As long as the hash function used is good and the collection is not overly large, the hash-based approach is usually the fastest. One drawback of the hashing approach is that the hash function will usually scramble the order that items are added to the set, which may not be desirable. However, Java has a class called LinkedHashSet that preserves the order.

Let's look at a comparison of the three approaches for the problem of finding all the words in a wordlist that are also words in reverse. This includes not only palindromes, but also a word such as rats that becomes the real word star when reversed. Here is Python code that does this and times it, given a list of words.

def timer(words):
    start = time.time()
    L = [w for w in words if w[::-1] in words]
    print(time.time() - start)

Be sure to import the time library. Try first passing it a list and then a set, like the ones created below.

word_list = [line.strip() for line in open('wordlist.txt')]
word_set = set(line.strip() for line in open('wordlist.txt'))

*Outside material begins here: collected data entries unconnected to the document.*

-- ==== Sys2Proof/Laws/Runs.lean ====
section
/-! SUPPORT. A channel's run is a function of its input; the share of a channel in a list; buffers read as lists. -/

namespace Sys2Proof.Machine

section
variable {t : StepTable} {r r1 r2 : ChannelRegs}

/-- An encoding run is determined by its samples. -/
theorem EncodesTo.unique {xs : List Int} {c1 c2 : List (BitVec 4)} (h1 : EncodesTo t r r1 xs c1)
    (h2 : EncodesTo t r r2 xs c2) : r1 = r2 ∧ c1 = c2 := by
  obtain ⟨a, ha, rfl, rfl⟩ := h1
  obtain ⟨b, hb, rfl, rfl⟩ := h2
  obtain rfl : a = b := Except.ok.inj (ha.symm.trans hb)
  exact ⟨rfl, rfl⟩

/-- A decoding run is determined by its codes. -/
theorem DecodesTo.unique {codes : List (BitVec 4)} {p1 p2 : List (BitVec 16)} (h1 : DecodesTo t r r1 codes p1)
    (h2 : DecodesTo t r r2 codes p2) : r1 = r2 ∧ p1 = p2 := by
  obtain ⟨a, ha, rfl, rfl⟩ := h1
  obtain ⟨b, hb, rfl, rfl⟩ := h2
  obtain rfl : a = b := Except.ok.inj (ha.symm.trans hb)
  exact ⟨rfl, rfl⟩

/-- A decoding run of more codes begins with that of the first ones. -/
theorem decodeRun_append {xs ys : List (BitVec 4)} {run : List ChannelRegs} (h : decodeRun t r (xs ++ ys) = .ok run) :
    ∃ a b, decodeRun t r xs = .ok a ∧ run = a ++ b := by
  induction xs generalizing r run with
  | nil => exact ⟨[], run, rfl, rfl⟩
  | cons x xs ih =>
    obtain ⟨r', h1, h⟩ := bind_eq_ok.mp h
    obtain ⟨tl, h2, h⟩ := bind_eq_ok.mp h
    obtain rfl := Except.ok.inj h
    obtain ⟨a, b, ha, rfl⟩ := ih h2
    exact ⟨r' :: a, b, decodeRun_cons h1 ha, rfl⟩

end

section
variable {α β : Type}

/-- Slot `j` of every other slot is slot `2j`. -/
theorem everyOther_getElem? : ∀ (l : List α) (j : Nat), (everyOther l)[j]? = l[2 * j]?
  | [], _ => by simp [everyOther]
  | [_], j => by cases j <;> simp [everyOther]
  | a :: b :: l, 0 => by simp [everyOther]
  | a :: b :: l, j + 1 => by
    simp only [everyOther, List.getElem?_cons_succ, everyOther_getElem? l j, show 2 * (j + 1) = 2 * j + 1 + 1 by omega]

/-- Slot `j` of a channel's share: in mono CH0's share is the whole list; in stereo it is slot `2j` or `2j + 1`
(41_stream_codec.md R101, R102). -/
theorem channelItems_getElem? (lay : Layout) (c : Channel) (l : List α) (j : Nat) :
    (channelItems lay c l)[j]? =
      (match lay, c with
        | .mono, .ch0 => l[j]?
        | .mono, .ch1 => none
        | .stereo, .ch0 => l[2 * j]?
        | .stereo, .ch1 => l[2 * j + 1]?) := by
  cases lay <;> cases c
  · rfl
  · rfl
  · exact everyOther_getElem? l j
  · rw [channelItems, everyOther_getElem?, List.getElem?_tail]

/-- The share of a channel commutes with a map. -/
theorem channelItems_map (f : α → β) (lay : Layout) (c : Channel) (l : List α) :
    channelItems lay c (l.map f) = (channelItems lay c l).map f := by
  apply List.ext_getElem?
  intro j
  rw [List.getElem?_map, channelItems_getElem?, channelItems_getElem?]
  cases lay <;> cases c <;> simp

/-- The share of a channel in a longer list begins with its share in the first part. -/
theorem channelItems_prefix (lay : Layout) (c : Channel) (l l' : List α) :
    ∃ l'', channelItems lay c (l ++ l') = channelItems lay c l ++ l'' := by
  have key : ∀ l l' : List α, ∃ l'', everyOther (l ++ l') = everyOther l ++ l'' := by
    intro l l'
    induction l using everyOther.induct with
    | case1 => exact ⟨_, rfl⟩
    | case2 a =>
      cases l' with
      | nil => exact ⟨[], rfl⟩
      | cons b l' => exact ⟨everyOther l', by simp [everyOther]⟩
    | case3 a b rest ih =>
      obtain ⟨l'', e⟩ := ih
      exact ⟨l'', by simp [everyOther, e]⟩
  cases lay <;> cases c
  · exact ⟨_, rfl⟩
  · exact ⟨[], rfl⟩
  · exact key l l'
  · cases l with
    | nil => exact ⟨_, rfl⟩
    | cons a l => exact key l l'

/-- A list is determined by its length and its channels' shares. -/
theorem channelItems_injective (lay : Layout) {l l' : List α} (_hlen : l.length = l'.length)
    (h : ∀ c, channelItems lay c l = channelItems lay c l') : l = l' := by
  cases lay
  · exact h .ch0
  · apply List.ext_getElem?
    intro k
    have h0 := congrArg (·[k / 2]?) (h .ch0)
    have h1 := congrArg (·[k / 2]?) (h .ch1)
    simp only [channelItems_getElem?] at h0 h1
    rcases Nat.mod_two_eq_zero_or_one k with hk | hk
    · rwa [show 2 * (k / 2) = k by omega] at h0
    · rwa [show 2 * (k / 2) + 1 = k by omega] at h1

end

/-- A buffer of packed bytes reads as the codes, one more after them when their number is odd (41_stream_codec.md R105). -/
theorem bufferCodes_packed (m : Memory) (base : Word) : ∀ (len j : Nat) (codes : List (BitVec 4)),
    (∀ k < len, m.read (base.toNat + j + k) = packedByte codes k) → len = (codes.length + 1) / 2 →
    ∃ more, bufferCodes m base j len = codes ++ more := by
  intro len
  induction len with
  | zero =>
    intro j codes _ h
    obtain rfl : codes = [] := by rw [← List.length_eq_zero_iff]; omega
    exact ⟨[], rfl⟩
  | succ len ih =>
    intro j codes h hl
    have h0 := h 0 (by omega)
    rw [Nat.add_zero] at h0
    match codes with
    | [] => simp at hl
    | [a] =>
      obtain rfl : len = 0 := by simpa using hl
      refine ⟨[0], ?_⟩
      simp only [bufferCodes, h0, packedByte, extract_high_append, extract_low_append]
      rfl
    | a :: b :: codes =>
      obtain ⟨more, hm⟩ := ih (j + 1) codes (fun k hk => by
        have := h (k + 1) (by omega)
        rw [show base.toNat + (j + 1) + k = base.toNat + j + (k + 1) by omega, this]
        rfl) (by simp at hl; omega)
      refine ⟨more, ?_⟩
      simp only [bufferCodes, h0, packedByte, extract_high_append, extract_low_append, hm]
      rfl

/-- A sample's bytes are determined by its value (20_memory.md R44). -/
theorem sampleOfBytes_injective {a b c d : Byte} (h : sampleOfBytes a b = sampleOfBytes c d) : a = c ∧ b = d := by
  have h := BitVec.eq_of_toInt_eq h
  constructor
  · have := congrArg (BitVec.extractLsb' 0 8) h
    rwa [BitVec.extractLsb'_append_eq_right, BitVec.extractLsb'_append_eq_right] at this
  · have := congrArg (BitVec.extractLsb' 8 8) h
    rwa [BitVec.extractLsb'_append_eq_left, BitVec.extractLsb'_append_eq_left] at this

/-- Sample `k` of a buffer read as a list. -/
theorem bufferSamples_getElem? {m : Memory} {base : Word} (n i k : Nat) :
    (bufferSamples m base i n)[k]? = if k < n then some (bufferSample m base (i + k)) else none := by
  induction n generalizing i k with
  | zero => simp [bufferSamples]
  | succ n ih =>
    cases k with
    | zero => simp [bufferSamples]
    | succ k => simp [bufferSamples, ih, show i + 1 + k = i + (k + 1) by omega]

/-- Code `k` of a buffer read as a list: the high nibble of byte `k / 2` if `k` is even, else the low one. -/
theorem bufferCodes_getElem? {m : Memory} {base : Word} (n j k : Nat) :
    (bufferCodes m base j n)[k]? =
      if k < 2 * n then
        some ((if k % 2 = 0 then Nibble.high else .low).extract (m.read (base.toNat + j + k / 2)))
      else none := by
  induction n generalizing j k with
  | zero => simp [bufferCodes]
  | succ n ih =>
    rcases k with _ | _ | k
    · simp [bufferCodes]
    · simp [bufferCodes]; omega
    · simp [bufferCodes, ih, show (k + 1 + 1) / 2 = k / 2 + 1 by omega,
        show base.toNat + (j + 1) + k / 2 = base.toNat + j + (k / 2 + 1) by omega,
        show (k + 1 + 1) % 2 = k % 2 by omega, show (k + 1 + 1 < 2 * (n + 1)) = (k < 2 * n) by apply propext; omega]

/-- Nothing in the way of a stream command: its prologue succeeds (41_stream_codec.md R100). -/
theorem StreamReady.streamCheck {dir : Direction} {s : State} {lay : Layout} {len : Nat} (h : StreamReady dir s lay len) :
    Machine.streamCheck dir s = .ok (lay, len) := by
  have h1 := h.encEven
  have h2 := h.encLength
  have h3 := h.decLength
  have h7 := h.disjoint
  refine streamCheck_eq_ok.mpr ⟨?_, ?_, ?_, h.fits, h.inEnd, h.outEnd, by omega⟩
  · rw [h.channels]; cases lay <;> rfl
  · cases dir
    · exact h2 rfl
    · exact h3 rfl
  · rintro ⟨rfl, h'⟩
    have := h1 rfl
    omega

/-- The output length of a successful prologue fits OUT_LEN. -/
theorem streamCheck_length {dir : Direction} {s : State} {lay : Layout} {len : Nat}
    (h : streamCheck dir s = .ok (lay, len)) : (BitVec.ofNat 32 len).toNat = len := by
  obtain ⟨-, -, -, hcap, -⟩ := streamCheck_eq_ok.mp h
  have := s.outCap.isLt
  rw [BitVec.toNat_ofNat]
  omega

/-- A stream command that reports no error got past its prologue (60_exceptions.md R124). -/
theorem streamCheck_of_next {dir : Direction} {s t : State}
    (h : exec (match dir with | .enc => .encode | .dec => .decode) s = .next t) (he : t.err = 0) :
    ∃ lay len, streamCheck dir s = .ok (lay, len) := by
  have h' : (match dir with | .enc => execEncode s | .dec => execDecode s) = .next t := by cases dir <;> exact h
  rcases stream_eq_next h' with ⟨e, hc, rfl⟩ | ⟨lay, len, _, hc, _⟩
  · exfalso
    revert he
    cases e <;> simp [State.raise, CmdError.code]
  · exact ⟨lay, len, hc⟩

end Sys2Proof.Machine
end

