-- ==== Sys2Proof/Laws/Step.lean ====
section
/-! SUPPORT. The step: what it does for each kind of pending access, and the offsets of the register window. -/

namespace Sys2Proof.Machine

variable {s t : State} {rest : List HostAccess}

/-- With nothing pending the block is idle (60_exceptions.md R136). -/
theorem step_idle (h : s.pending = []) : step s = .next s := by
  simp only [step, nextAccess, h]

/-- A step performs the next access on the state without it. -/
theorem step_cons {a : HostAccess} (h : s.pending = a :: rest) :
    step s = performAccess a { s with pending := rest } := by
  simp only [step, nextAccess, h]

/-- Every register is found at its offset (10_state.md R20). -/
@[simp] theorem regAt_regOffset (r : Reg) : regAt (regOffset r) = some r := by cases r <;> decide

/-- A register found at an offset has that offset. -/
theorem regOffset_of_regAt {off : BitVec 6} {r : Reg} (h : regAt off = some r) : regOffset r = off := by
  simpa using List.find?_some h

/-- A word written to CMD is run as a command (10_state.md R21). -/
theorem step_cmdWrite {w : Word} (h : s.pending = .regWrite 0x00 4 w :: rest) :
    step s = runWord w { s with pending := rest } := by
  rw [step_cons h]; rfl

/-- A legal word runs its instruction. -/
theorem runWord_ok {w : Word} {i : Instr} (h : decode w = .ok i) : runWord w s = exec i s := by
  simp only [runWord, h]

/-- An illegal word raises ERR_ILLEGAL (30_encoding.md R68, R69). -/
theorem runWord_error {w : Word} {e : DecodeError} (h : decode w = .error e) :
    runWord w s = .next (s.raise .illegal) := by
  simp only [runWord, h]

/-- What a write to the window can be: a command, or a plain register update. -/
theorem writeOffset_cases (off : BitVec 6) (v : Word) (s : State) :
    (off = 0 ∧ writeOffset off v s = runWord v s) ∨
    (off ≠ 0 ∧ ∃ x : Option Reg, regAt off = x ∧
      writeOffset off v s = .next (match x with | some r => s.setReg r v | none => s)) := by
  cases h : regAt off with
  | none =>
    refine .inr ⟨?_, none, rfl, by simp only [writeOffset, h]⟩
    rintro rfl; revert h; decide
  | some r =>
    have := regOffset_of_regAt h
    cases r
    · exact .inl ⟨this.symm, by simp only [writeOffset, h]⟩
    all_goals exact .inr ⟨by rw [← this]; decide, _, rfl, by simp only [writeOffset, h]⟩

/-- An aligned 32-bit read returns a value and does nothing else (10_state.md R31). -/
theorem step_regRead {off : BitVec 6} (h : s.pending = .regRead off 4 :: rest) (ha : off.toNat % 4 = 0) :
    step s = .next { s with pending := rest, readData := readOffset off s } := by
  rw [step_cons h, performAccess, if_pos (by simp [accessAllowed, ha])]
  rfl

/-- An aligned 32-bit write goes to its offset. -/
theorem step_regWrite {off : BitVec 6} {v : Word} (h : s.pending = .regWrite off 4 v :: rest)
    (ha : off.toNat % 4 = 0) : step s = writeOffset off v { s with pending := rest } := by
  rw [step_cons h, performAccess, if_pos (by simp [accessAllowed, ha])]

/-- Everything a step can answer as a next state. -/
theorem step_eq_next (h : step s = .next t) :
    (s.pending = [] ∧ t = s) ∨ ∃ a rest, s.pending = a :: rest ∧
      ((∃ off bytes, a = .regRead off bytes ∧ t = { s with pending := rest, readData := readOffset off s }) ∨
      (∃ w, a = .regWrite 0x00 4 w ∧ runWord w { s with pending := rest } = .next t) ∨
      (∃ off v r, a = .regWrite off 4 v ∧ off ≠ 0 ∧ regAt off = some r ∧
        t = ({ s with pending := rest } : State).setReg r v) ∨
      (∃ off v, a = .regWrite off 4 v ∧ off ≠ 0 ∧ regAt off = none ∧ t = { s with pending := rest }) ∨
      (∃ x, a = .memRead x ∧ t = { s with pending := rest, readData := (s.mem.read x.toNat).setWidth 32 }) ∨
      (∃ x v, a = .memWrite x v ∧ t = { s with pending := rest, mem := s.mem.write x.toNat v }) ∨
      (a = .reset ∧ t = ({ s with pending := rest } : State).blockReset)) := by
  cases hp : s.pending with
  | nil =>
    rw [step_idle hp] at h
    exact .inl ⟨rfl, by simpa [eq_comm] using h⟩
  | cons a rest =>
    rw [step_cons hp] at h
    refine .inr ⟨a, rest, rfl, ?_⟩
    cases a with
    | regRead off bytes =>
      simp only [performAccess] at h
      split at h
      · exact .inl ⟨off, bytes, rfl, (Host.Outcome.next.inj h).symm⟩
      · simp at h
    | regWrite off bytes v =>
      simp only [performAccess] at h
      split at h
      · rename_i ha
        obtain rfl : bytes = 4 := by simp only [accessAllowed, Bool.and_eq_true, beq_iff_eq] at ha; exact ha.1
        rcases writeOffset_cases off v { s with pending := rest } with ⟨rfl, hw⟩ | ⟨h0, x, hx, hw⟩ <;> rw [hw] at h
        · exact .inr (.inl ⟨v, rfl, h⟩)
        · cases x with
          | none => exact .inr (.inr (.inr (.inl ⟨off, v, rfl, h0, hx, by simpa [eq_comm] using h⟩)))
          | some r => exact .inr (.inr (.inl ⟨off, v, r, rfl, h0, hx, by simpa [eq_comm] using h⟩))
      · simp at h
    | memRead x =>
      exact .inr (.inr (.inr (.inr (.inl ⟨x, rfl, by simpa [performAccess, eq_comm, State.setReadData] using h⟩))))
    | memWrite x v =>
      exact .inr (.inr (.inr (.inr (.inr (.inl ⟨x, v, rfl, by simpa [performAccess, eq_comm, State.setMem] using h⟩)))))
    | reset => exact .inr (.inr (.inr (.inr (.inr (.inr ⟨rfl, by simpa [performAccess, eq_comm] using h⟩)))))

end Sys2Proof.Machine
end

You'll need a wordlist file in order to use this. There are many that can be found online. To use binary search, replace the if w[::-1] in words part of the code with if binary_search(words, w[::-1]). When I tested it on my laptop with a list of about 78,000 words, the set approach took around .03 to .04 seconds, the binary search approach took around .3 to .4 seconds, and the list approach took over a minute. In this example, it was about a 10 times speedup to use hashing over our hand-coded binary search, and it's about a 2000 times speedup to use hashing over a linear search.